There are a number of errors in your .CPP program, mainly with regard to the CSR storage format, and one or two errors with regard to passing correct values in the array iparm[].

To have Pardiso check your matrix, set iparm[26]=1 (not iparm[27]=1 as you did).

The array ia must have one more entry: the last entry should be set as m_row[m_dim]=m_nnz+1; this is the CSR storage convention. You left this item undefined but, because of the preceding error, Pardiso did no checking of the matrix.

You have loops such as

for (int i = 0; i < m_b.size(); ++i) {
m_b[i] += 1;

and

for (int i = 0; i < m_x.size(); i++) {
m_x[i] -= 1;

These make no sense. It is the indices of arrays b and x that may be zero- or one-based, not their values.

Citazione:

mecej4 ha scritto:

These make no sense. It is the indices of arrays b and x that may be zero- or one-based, not their values.

You are right, this really make no sens. Actually, I haven't done that in my real program. I needed to change the program a little and I added that, I don't know why.

Citazione:

mecej4 ha scritto:

the last entry should be set as m_row[m_dim]=m_nnz+1

This is done by m_row.push_back(m_val.size()+1);

Citazione:

mecej4 ha scritto:

To have Pardiso check your matrix, set iparm[26]=1

I have just tried this... My matrix seems to be correctly input.

I solved my problem thanks to a user from the Pardiso's mailing list.

That comes from iparm[12]. I don't know why yet, but I needed to switch on this parameter.

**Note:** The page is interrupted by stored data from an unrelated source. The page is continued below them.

/-- A part of the block is left alone. A free transmitter may begin to send a frame at the end of any event (R194), and the
blocked-scan count returns to 0 as the ACCESSORY notice goes out (R165). -/
def samePart (s t : State) : Part → Prop
  | .clock => t.clock = s.clock
  | .free => t.free = s.free
  | .pins => t.pins = s.pins
  | .link => t.lli.settings = s.lli.settings
  | .requests => t.lli.requests = s.lli.requests
  | .responses => t.lli.upstream = s.lli.upstream
  | .accFrames => t.lli.upFrames = s.lli.upFrames
  | .transmitter => s.lli.sending.isSome = true → t.lli.sending = s.lli.sending
  | .weighing => t.wch = s.wch
  | .store => t.sst = s.sst
  | .sale => t.sru = s.sru
  | .stripe => t.sdc = s.sdc
  | .till => t.tlc = s.tlc
  | .printer => t.pen = s.pen
  | .budget => t.pbu = s.pbu
  | .accessory => t.acp = s.acp ∨ (t.acp = { s.acp with blocked := 0 } ∧ t.lli.sendsAccessory)
  | .tables => t.tbs = s.tbs

/-- The frame of a command: every part but those of `ps` is left alone, only the notice kinds `ks` are raised, and the queue
of commands that wait is untouched. -/
def ChangesOnly (ps : List Part) (ks : List Nat) (s t : State) : Prop :=
  t.pending = s.pending ∧ (∀ p, p ∉ ps → samePart s t p) ∧ RaisesOnly ks s t

/-- The command completes with a next state of which `P` holds. -/
def Completes (i : Instr) (s : State) (P : State → Prop) : Prop := ∃ t, exec i s = .next t ∧ P t

/-- The command completes; `P` holds after it, and its frame is as given. -/
def Does (i : Instr) (s : State) (ps : List Part) (ks : List Nat) (P : State → Prop) : Prop :=
  Completes i s fun t => ChangesOnly ps ks s t ∧ P t

/-- A request that the router takes completes with one response of this verdict and these fields; `P` holds after it, and
the frame, counted from the state with the request taken from the queue, is as given. -/
def Serves (i : Instr) (tag : Byte) (s : State) (v : Verdict) (fs : State → List Field) (ps : List Part) (ks : List Nat)
    (P : State → State → Prop) : Prop :=
  ∀ u, AtRouter i s u →
    Completes i s fun t => Answered ⟨tag, v, fs u, false⟩ u t ∧ ChangesOnly (.responses :: ps) ks u t ∧ P u t

/-- A request that the router takes is refused with this reason, and nothing else changes. -/
def Refuses (i : Instr) (tag : Byte) (s : State) (r : Reason) : Prop :=
  Serves i tag s (.refused r) (fun _ => []) [] [] fun _ _ => True

/-! ## What the composer and the printer may do besides -/

/-- A line without its print state. -/
def Line.unprinted (l : Line) : Line := { l with print := .notQueued }

/-- A sale without what the composer writes: the print states and the next-to-queue index (R125). -/
def Sale.unprinted (o : Sale) : Sale := { o with lines := o.lines.map Line.unprinted, nextToQueue := 0 }

/-- The sale record unit without what the composer writes. -/
def Sru.unprinted (u : Sru) : Sru :=
  { u with openSlot := u.openSlot.map Sale.unprinted, closing := u.closing.map Sale.unprinted }

/-- The parts that change when a solenoid request may be granted: the till, and the disturbance window. -/
def State.grantParts (s : State) : List Part := if s.pbu.solenoidReq.isSome then [.till, .weighing] else []

/-- The parts that an entry of the print queue may change: the printer, and for an IDLE printer that goes on (R135) PBU,
what an examination of PBU may grant (R151), and tables that wait for a resting printer (R182). -/
def State.printParts (s : State) : List Part :=
  if s.pen.state = .idle then
    [.printer, .budget] ++ s.grantParts ++ (if s.printTablesWait then [.tables] else [])
  else [.printer]

/-- The notice kinds that go with those: WEIGHT, PRINTER and TABLE. -/
def State.printKinds (s : State) : List Nat := if s.pen.state = .idle then [2, 12, 13] else []

/-- What a settlement leaves (R84, R55, R57, R60, R108): the sale `o`, its lines and change made, is SETTLED with the number
of the store, in the closing slot if that was free; the image counts it unless the store is DAMAGED; an INTACT store starts
the TOTALS write, or holds it pending while a write is in flight or the supply warning is on; SALE reports it; posted cash
issues an authorization, which a CLOSED drawer with an empty slot takes. -/
def SettledAs (o : Sale) (u t : State) : Prop :=
  let number := if u.sst.image.saleCounter = 999999 then 1 else u.sst.image.saleCounter + 1
  let settled := { o with state := .settled, saleNumber := if u.sst.state = StoreState.damaged then none else some number }
  let counted := { u.sst.image with
    saleCounter := number, grandTotal := min 999999999999 (u.sst.image.grandTotal + o.itemTotal.toNat) }
  let cash := o.lines.any fun l => l.kind == .cash && l.state == .posted
  t.sru.unprinted =
    (match u.sru.closing with
     | none =>
       { u.sru with openSlot := none, closing := some { settled with state := .closing, closingKind := some .settled } }
     | some _ => { u.sru with openSlot := some settled }).unprinted ∧
  (u.sst.state = .intact → t.sst =
    if u.sst.inFlight = none ∧ u.pbu.warning = false then
      { u.sst with
        image := counted, pendingTotals := false
        inFlight := some ⟨.totals counted.saleCounter counted.grandTotal, u.clock + 50000⟩ }
    else { u.sst with image := counted, pendingTotals := true }) ∧
  (u.sst.state = .fault → t.sst = { u.sst with image := counted }) ∧
  (u.sst.state = .damaged → t.sst = u.sst) ∧
  Notified t (.sale o.tag (.live .settled) o.incomplete) ∧
  (cash = true → u.tlc.state = .closed → u.tlc.auth = none → t.tlc.auth = some (.settledCash o.tag)) ∧
  (cash = false → t.tlc.auth = u.tlc.auth)

/-- What entering the closing slot makes of the slots (R60): a SETTLED or ABORTED sale of the open slot enters a free
closing slot as CLOSING with its kind. -/
def Sru.entered (u : Sru) : Sru :=
  match u.closing, u.openSlot with
  | none, some o =>
    match o.closes with
    | some k => { u with openSlot := none, closing := some { o with state := .closing, closingKind := some k } }
    | none => u
  | _, _ => u

/-- The printer has halted at a halt test (R137, R138): a kept mark first, COVER_OPEN before PAPER_OUT, both marks cleared,
else the supply warning; PRINTER is raised. -/
def HaltedFor (s t : State) : Prop :=
  let reason : HaltReason := if s.pen.coverMark then .coverOpen else if s.pen.paperMark then .paperOut else .supply
  t.pen.state = .halted reason ∧ t.pen.paperMark = false ∧ t.pen.coverMark = false ∧
  Notified t (.printer (.halted reason) s.pen.nearEnd)

/-- The parts that a settlement or an abort may change. -/
def closingParts : List Part := [.weighing, .store, .sale, .stripe, .till, .printer, .budget, .accessory, .tables]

In my manual of MKL, the only description I have is : "iparm(12) : This parameter is reserved for future use. Its
value must be set to 0." ;)
This must be an ancient version.

Thanks for your time,
Antoine

Antoine,
I see in your example iparm[11]=iparm[12]=0, correspondingly transpose solving and matching. How did you change it to resolve your issue?
With best regards,
Alexander Kalinkin

It works with iparm[12]=1.

Sorry, it's iparm[13] since I'm in C indexing.
And so I understand why it is so important

I think that your choosing iparm[0] = 1 was the root cause of many of the problems.
Had you chosen the solver defaults for your matrix type, you would have had a working program quickly, which you could then tweak by modifying the iparm[] values to your satisfaction.
However, you chose to set iparm[0] to a non-zero value at the outset, which then shifted the responsibility to you for setting all 64 values correctly, taking into account the documentation's 1-based indexing and your C++ program's 0-based indexing.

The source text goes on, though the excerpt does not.